/-- A step that answers a next state is Execute, from the latched state after the advance, and then the cycle's end. -/
theorem step_next_of_fetch {s t : State} {w : Word} (hrun : s.fault = none) (hfetch : fetch s.mem s.pc = .ok w)
    (h : step s = .next t) :
    ∃ u, executeWord w ((s.latch w (Config.rnd s.draw)).setPc (s.pc + 2)) = .next u ∧ t = u.endCycle := by
  rw [step, cycle_of_fetch hrun hfetch] at h
  exact finishCycle_next h

/-- Settles O14: Execute leaves each timer as it was or writes V[x], and the cycle's end, which did not fault, takes 1. -/
theorem completedCycleCountsBothTimersDown : Obligations.CompletedCycleCountsBothTimersDown := by
  unfold Obligations.CompletedCycleCountsBothTimersDown
  intro s t w hrun hfetch hstep ht
  obtain ⟨u, hexec, rfl⟩ := step_next_of_fetch hrun hfetch hstep
  have hu : u.fault = none := (State.endCycle_fault u).symm.trans ht
  rw [State.endCycle_DT_toNat hu, State.endCycle_ST_toNat hu]
  refine ⟨fun hw => ?_, fun x hd => ?_, fun hw => ?_, fun x hd => ?_⟩
  · rw [executeWord_DT hexec hw]
    rfl
  · rw [executeWord_ldDTVx _ hd] at hexec
    rw [← Host.Outcome.next.inj hexec]
    rfl
  · rw [executeWord_ST hexec hw]
    rfl
  · rw [executeWord_ldSTVx _ hd] at hexec
    rw [← Host.Outcome.next.inj hexec]
    rfl

end Sys2Proof.Machine

/-! PROOFS of the family 41_arithmetic.md: the twelve arithmetic and logic instructions write V[x] alone, or the flag and
then V[x] (R120 to R132). -/

namespace Sys2Proof.Machine

/-! What a write of V[x], and a write of VF before it, leave behind (R21, R24, R120) -/

/-- Reading an operand after the flag was written (R9, R120). -/
theorem State.reg_setFlag (s : State) (f : Byte) (r : RegIx) :
    (s.setFlag f).reg r = if r = 0xF then f else s.reg r := State.reg_setReg s flagReg r f

/-- An instruction that writes V[x] and no flag completes, and nothing else changes. -/
theorem exists_next_of_setReg {e : Result} {s : State} {x : RegIx} {v : Byte} (he : e = .next (s.setReg x v)) :
    ∃ t, e = .next t ∧ t.reg x = v ∧ Frame { regs := [x] } s t :=
  ⟨s.setReg x v, he, State.reg_setReg_self s x v, (Frame.refl _ s).setReg (.head _)⟩

/-- An instruction that writes the flag and then V[x] completes: V[x] takes the result, VF the flag unless x is F, where
the result comes last (R120), and nothing else changes. -/
theorem exists_next_of_setFlag_setReg {e : Result} {s : State} {x : RegIx} {f v : Byte}
    (he : e = .next ((s.setFlag f).setReg x v)) :
    ∃ t, e = .next t ∧ t.reg x = v ∧ (x ≠ 0xF → t.reg 0xF = f) ∧ Frame { regs := [x, 0xF] } s t := by
  refine ⟨(s.setFlag f).setReg x v, he, State.reg_setReg_self _ x v, fun hx => ?_, ?_⟩
  · rw [State.reg_setReg_ne _ v hx.symm]
    exact State.reg_setReg_self s flagReg f
  · exact ((Frame.refl _ s).setReg (x := flagReg) (.tail _ (.head _))).setReg (.head _)

/-! The flags and results as numbers (R127 to R131) -/

theorem carryFlag_eq (a b : Byte) : carryFlag a b = if 255 < a.toNat + b.toNat then 1 else 0 := by
  simp [carryFlag, flagOf]

theorem greaterFlag_eq (a b : Byte) : greaterFlag a b = if b.toNat < a.toNat then 1 else 0 := by
  simp [greaterFlag, flagOf]

theorem lowBitFlag_toNat (a : Byte) : (lowBitFlag a).toNat = a.toNat % 2 :=
  (BitVec.toNat_and ..).trans (Nat.and_one_is_mod _)

theorem highBitFlag_toNat (a : Byte) : (highBitFlag a).toNat = a.toNat / 128 := by
  rw [highBitFlag, BitVec.toNat_ushiftRight, Nat.shiftRight_eq_div_pow]

theorem byte_sub_toNat (a b : Byte) : (a - b).toNat = (a.toNat + 256 - b.toNat) % 256 := by
  rw [BitVec.toNat_sub]
  omega

theorem byte_half_toNat (a : Byte) : (a >>> 1).toNat = a.toNat / 2 := by
  rw [BitVec.toNat_ushiftRight, Nat.shiftRight_eq_div_pow, Nat.pow_one]

theorem byte_double_toNat (a : Byte) : (a <<< 1).toNat = a.toNat * 2 % 256 := by
  rw [BitVec.toNat_shiftLeft, Nat.shiftLeft_eq]

/-! The instructions with an immediate, the moves and the logic (R121 to R126) -/

/-- Settles O27: the one write is of kk to V[x]. -/
theorem loadImmediateWritesKk : Obligations.LoadImmediateWritesKk := by
  unfold Obligations.LoadImmediateWritesKk
  intro x kk s
  exact ⟨decode_encode (.ldKk x kk), exists_next_of_setReg rfl⟩

/-- Settles O28: the one write is of the byte sum to V[x], which is the sum mod 256. -/
theorem addImmediateWrapsWithoutFlag : Obligations.AddImmediateWrapsWithoutFlag := by
  unfold Obligations.AddImmediateWrapsWithoutFlag
  intro x kk s
  obtain ⟨t, hexec, hx, hframe⟩ := exists_next_of_setReg (e := exec (.addKk x kk) s) rfl
  refine ⟨decode_encode (.addKk x kk), t, hexec, ?_, hframe⟩
  rw [hx, BitVec.toNat_add]

/-- Settles O29: each of the four makes one write, of V[y] or the bitwise result, to V[x]. -/
theorem registerMovesAndLogicLeaveTheFlag : Obligations.RegisterMovesAndLogicLeaveTheFlag := by
  unfold Obligations.RegisterMovesAndLogicLeaveTheFlag
  intro x y s
  exact ⟨⟨decode_encode (.ldVy x y), exists_next_of_setReg rfl⟩, ⟨decode_encode (.orVy x y), exists_next_of_setReg rfl⟩,
    ⟨decode_encode (.andVy x y), exists_next_of_setReg rfl⟩, ⟨decode_encode (.xorVy x y), exists_next_of_setReg rfl⟩⟩

/-! The sum and the differences with their flags (R127, R128, R130) -/

/-- Settles O30: the flag and the sum are both of the old values, and the sum is written last. -/
theorem addWithCarrySetsTheCarryOfTheOldValues : Obligations.AddWithCarrySetsTheCarryOfTheOldValues := by
  unfold Obligations.AddWithCarrySetsTheCarryOfTheOldValues
  intro x y s
  obtain ⟨t, hexec, hx, hflag, hframe⟩ := exists_next_of_setFlag_setReg (e := exec (.addVy x y) s) rfl
  refine ⟨decode_encode (.addVy x y), t, hexec, ?_, ?_, hframe⟩
  · rw [hx, BitVec.toNat_add]
  · rwa [carryFlag_eq] at hflag

/-- What 8xy5 and 8xy7 share: the flag of `V[p] > V[q]`, then `V[p] - V[q]` of the registers as just updated to V[x]. -/
def State.subtractInto (s : State) (x p q : RegIx) : State :=
  let t := s.setFlag (greaterFlag (s.reg p) (s.reg q))
  t.setReg x (t.reg p - t.reg q)

theorem exec_subVy (x y : RegIx) (s : State) : exec (.subVy x y) s = .next (s.subtractInto x x y) := rfl

theorem exec_subnVy (x y : RegIx) (s : State) : exec (.subnVy x y) s = .next (s.subtractInto x y x) := rfl

/-- The difference reads its operands after the flag's write, so an operand that is VF is the flag (R128, R130). -/
theorem exists_next_of_subtractInto {e : Result} {s : State} {x p q : RegIx} {f a b : Byte}
    (he : e = .next (s.subtractInto x p q)) (hf : f = if (s.reg q).toNat < (s.reg p).toNat then 1 else 0)
    (ha : a = if p = 0xF then f else s.reg p) (hb : b = if q = 0xF then f else s.reg q) :
    ∃ t, e = .next t ∧ (t.reg x).toNat = (a.toNat + 256 - b.toNat) % 256 ∧ (x ≠ 0xF → t.reg 0xF = f) ∧
      Frame { regs := [x, 0xF] } s t := by
  obtain ⟨t, hexec, hx, hflag, hframe⟩ := exists_next_of_setFlag_setReg he
  rw [greaterFlag_eq, ← hf] at hx hflag
  rw [State.reg_setFlag, State.reg_setFlag, ← ha, ← hb] at hx
  refine ⟨t, hexec, ?_, hflag, hframe⟩
  rw [hx, byte_sub_toNat]

/-- Settles O31: V[x] is the minuend and V[y] the subtrahend. -/
theorem subtractReadsOperandsAfterTheFlag : Obligations.SubtractReadsOperandsAfterTheFlag := by
  unfold Obligations.SubtractReadsOperandsAfterTheFlag
  intro x y s f a b hf ha hb
  exact ⟨decode_encode (.subVy x y), exists_next_of_subtractInto (exec_subVy x y s) hf ha hb⟩

/-- Settles O32: the roles exchanged, V[y] is the minuend and V[x] the subtrahend. -/
theorem reverseSubtractReadsOperandsAfterTheFlag : Obligations.ReverseSubtractReadsOperandsAfterTheFlag := by
  unfold Obligations.ReverseSubtractReadsOperandsAfterTheFlag
  intro x y s f a b hf ha hb
  exact ⟨decode_encode (.subnVy x y), exists_next_of_subtractInto (exec_subnVy x y s) hf hb ha⟩

/-! The shifts (R129, R131) -/

/-- 8xy6: V[x] halved where x is not F; where it is, the flag is halved, and 0 or 1 halved is 0 (R129). -/
theorem exec_shr (x : RegIx) (s : State) :
    ∃ t, exec (.shr x) s = .next t ∧
      (x ≠ 0xF → (t.reg x).toNat = (s.reg x).toNat / 2 ∧ (t.reg 0xF).toNat = (s.reg x).toNat % 2) ∧
      (x = 0xF → t.reg 0xF = 0) ∧ Frame { regs := [x, 0xF] } s t := by
  obtain ⟨t, hexec, hx, hflag, hframe⟩ := exists_next_of_setFlag_setReg (e := exec (.shr x) s) rfl
  rw [State.reg_setFlag] at hx
  refine ⟨t, hexec, fun hne => ?_, fun heq => ?_, hframe⟩
  · rw [hx, hflag hne, if_neg hne, byte_half_toNat, lowBitFlag_toNat]
    exact ⟨rfl, rfl⟩
  · rw [if_pos heq, heq] at hx
    apply BitVec.eq_of_toNat_eq
    rw [hx, byte_half_toNat, lowBitFlag_toNat]
    exact Nat.div_eq_of_lt (Nat.mod_lt _ Nat.two_pos)

/-- 8xyE: V[x] doubled mod 256 where x is not F; where it is, the flag is doubled, and 0 or 1 doubled does not wrap (R131). -/
theorem exec_shl (x : RegIx) (s : State) :
    ∃ t, exec (.shl x) s = .next t ∧
      (x ≠ 0xF → (t.reg x).toNat = (s.reg x).toNat * 2 % 256 ∧ (t.reg 0xF).toNat = (s.reg x).toNat / 128) ∧
      (x = 0xF → (t.reg 0xF).toNat = (s.reg 0xF).toNat / 128 * 2) ∧ Frame { regs := [x, 0xF] } s t := by
  obtain ⟨t, hexec, hx, hflag, hframe⟩ := exists_next_of_setFlag_setReg (e := exec (.shl x) s) rfl
  rw [State.reg_setFlag] at hx
  refine ⟨t, hexec, fun hne => ?_, fun heq => ?_, hframe⟩
  · rw [hx, hflag hne, if_neg hne, byte_double_toNat, highBitFlag_toNat]
    exact ⟨rfl, rfl⟩
  · rw [if_pos heq, heq] at hx
    rw [hx, byte_double_toNat, highBitFlag_toNat]
    omega
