/-! ### The first capture of an offset -/

theorem captureOffset_of_not_isCalibrated {ax : Axis} (raw : Raw) {s : State}
    (hc : isCalibrated s.calDone ax = false) :
    captureOffset ax raw s =
      setCalDone (setCalibrated s.calDone ax) (setOffset ax (BitVec.ofInt 16 (offsetFor s.cfg raw)) s) :=
  if_neg (Bool.eq_false_iff.1 hc)

@[simp] theorem captureOffset_cfg (ax : Axis) (raw : Raw) (s : State) : (captureOffset ax raw s).cfg = s.cfg := by
  obtain ⟨-, h⟩ | ⟨-, h⟩ := captureOffset_cases ax raw s <;> simp [h]

/-- The offset a first capture leaves is exact on either axis (40_calibrate_sample.md R69, R70). -/
theorem toInt_offsetOf_captureOffset {ax : Axis} (raw : Raw) {s : State} (hp : s.cfg.Legal)
    (hc : isCalibrated s.calDone ax = false) :
    (offsetOf (captureOffset ax raw s) ax).toInt = (s.cfg.calMid : Int) - raw.toNat := by
  rw [captureOffset_of_not_isCalibrated raw hc]
  cases ax <;> exact toInt_offsetFor hp raw

/-- Settles O20: a first capture by `captureOffset_of_not_isCalibrated`, any later one by `captureOffset_of_isCalibrated`. -/
theorem calxCapturesTheXOffsetOnce : Obligations.CalxCapturesTheXOffsetOnce := by
  intro raw s hp
  refine ⟨decode_matchWord_or_raw (op := .calx) rfl (fun _ => rfl) raw, recordsReservedBits_of_opcode .calx, ?captured,
    ?again⟩
  case captured =>
    intro hc
    rw [← isCalibrated_x] at hc
    rw [exec_calx, captureOffset_of_not_isCalibrated raw hc]
    exact ⟨_, rfl, toInt_offsetFor hp raw, (setCalibrated_x _).1, (setCalibrated_x _).2, rfl⟩
  case again =>
    intro hc
    rw [← isCalibrated_x] at hc
    exact congrArg Host.Outcome.next (captureOffset_of_isCalibrated raw hc)

/-- Settles O21, as O20 on the other axis. -/
theorem calyCapturesTheYOffsetOnce : Obligations.CalyCapturesTheYOffsetOnce := by
  intro raw s hp
  refine ⟨decode_matchWord_or_raw (op := .caly) rfl (fun _ => rfl) raw, recordsReservedBits_of_opcode .caly, ?captured,
    ?again⟩
  case captured =>
    intro hc
    rw [← isCalibrated_y] at hc
    rw [exec_caly, captureOffset_of_not_isCalibrated raw hc]
    exact ⟨_, rfl, toInt_offsetFor hp raw, (setCalibrated_y _).1, (setCalibrated_y _).2, rfl⟩
  case again =>
    intro hc
    rw [← isCalibrated_y] at hc
    exact congrArg Host.Outcome.next (captureOffset_of_isCalibrated raw hc)

/-! ### The hold filter on X and the clamp on Y -/

section Samples

variable {raw : Raw} {s : State}

/-- A sum in 0..4095 is accepted (40_calibrate_sample.md R74). -/
theorem holdSample_of_in_range (hp : s.cfg.Legal) (h0 : 0 ≤ raw.toNat + s.offX.toInt)
    (h1 : raw.toNat + s.offX.toInt ≤ 4095) :
    holdSample raw s = { s with sx := BitVec.ofInt 12 (raw.toNat + s.offX.toInt) } :=
  if_pos ⟨h0, by rw [hp.adcMax_eq]; exact h1⟩

/-- Any other sum is held (40_calibrate_sample.md R75). -/
theorem holdSample_of_out_of_range (hp : s.cfg.Legal)
    (h : raw.toNat + s.offX.toInt < 0 ∨ 4095 < raw.toNat + s.offX.toInt) : holdSample raw s = s := by
  refine if_neg fun hin => ?_
  rw [hp.adcMax_eq, adjusted_eq] at hin
  omega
=====
Exercise requirements:
Leave out every line after the one with "s).setReg (.head _)⟩". Reproduce the material above exactly from its first line through that line.

Response area:
/-- A step that answers a next state is Execute, from the latched state after the advance, and then the cycle's end. -/
theorem step_next_of_fetch {s t : State} {w : Word} (hrun : s.fault = none) (hfetch : fetch s.mem s.pc = .ok w)
    (h : step s = .next t) :
    ∃ u, executeWord w ((s.latch w (Config.rnd s.draw)).setPc (s.pc + 2)) = .next u ∧ t = u.endCycle := by
  rw [step, cycle_of_fetch hrun hfetch] at h
  exact finishCycle_next h

/-- Settles O14: Execute leaves each timer as it was or writes V[x], and the cycle's end, which did not fault, takes 1. -/
theorem completedCycleCountsBothTimersDown : Obligations.CompletedCycleCountsBothTimersDown := by
  unfold Obligations.CompletedCycleCountsBothTimersDown
  intro s t w hrun hfetch hstep ht
  obtain ⟨u, hexec, rfl⟩ := step_next_of_fetch hrun hfetch hstep
  have hu : u.fault = none := (State.endCycle_fault u).symm.trans ht
  rw [State.endCycle_DT_toNat hu, State.endCycle_ST_toNat hu]
  refine ⟨fun hw => ?_, fun x hd => ?_, fun hw => ?_, fun x hd => ?_⟩
  · rw [executeWord_DT hexec hw]
    rfl
  · rw [executeWord_ldDTVx _ hd] at hexec
    rw [← Host.Outcome.next.inj hexec]
    rfl
  · rw [executeWord_ST hexec hw]
    rfl
  · rw [executeWord_ldSTVx _ hd] at hexec
    rw [← Host.Outcome.next.inj hexec]
    rfl

end Sys2Proof.Machine

/-! PROOFS of the family 41_arithmetic.md: the twelve arithmetic and logic instructions write V[x] alone, or the flag and
then V[x] (R120 to R132). -/

namespace Sys2Proof.Machine

/-! What a write of V[x], and a write of VF before it, leave behind (R21, R24, R120) -/

/-- Reading an operand after the flag was written (R9, R120). -/
theorem State.reg_setFlag (s : State) (f : Byte) (r : RegIx) :
    (s.setFlag f).reg r = if r = 0xF then f else s.reg r := State.reg_setReg s flagReg r f

/-- An instruction that writes V[x] and no flag completes, and nothing else changes. -/
theorem exists_next_of_setReg {e : Result} {s : State} {x : RegIx} {v : Byte} (he : e = .next (s.setReg x v)) :
    ∃ t, e = .next t ∧ t.reg x = v ∧ Frame { regs := [x] } s t :=
  ⟨s.setReg x v, he, State.reg_setReg_self s x v, (Frame.refl _ s).setReg (.head _)⟩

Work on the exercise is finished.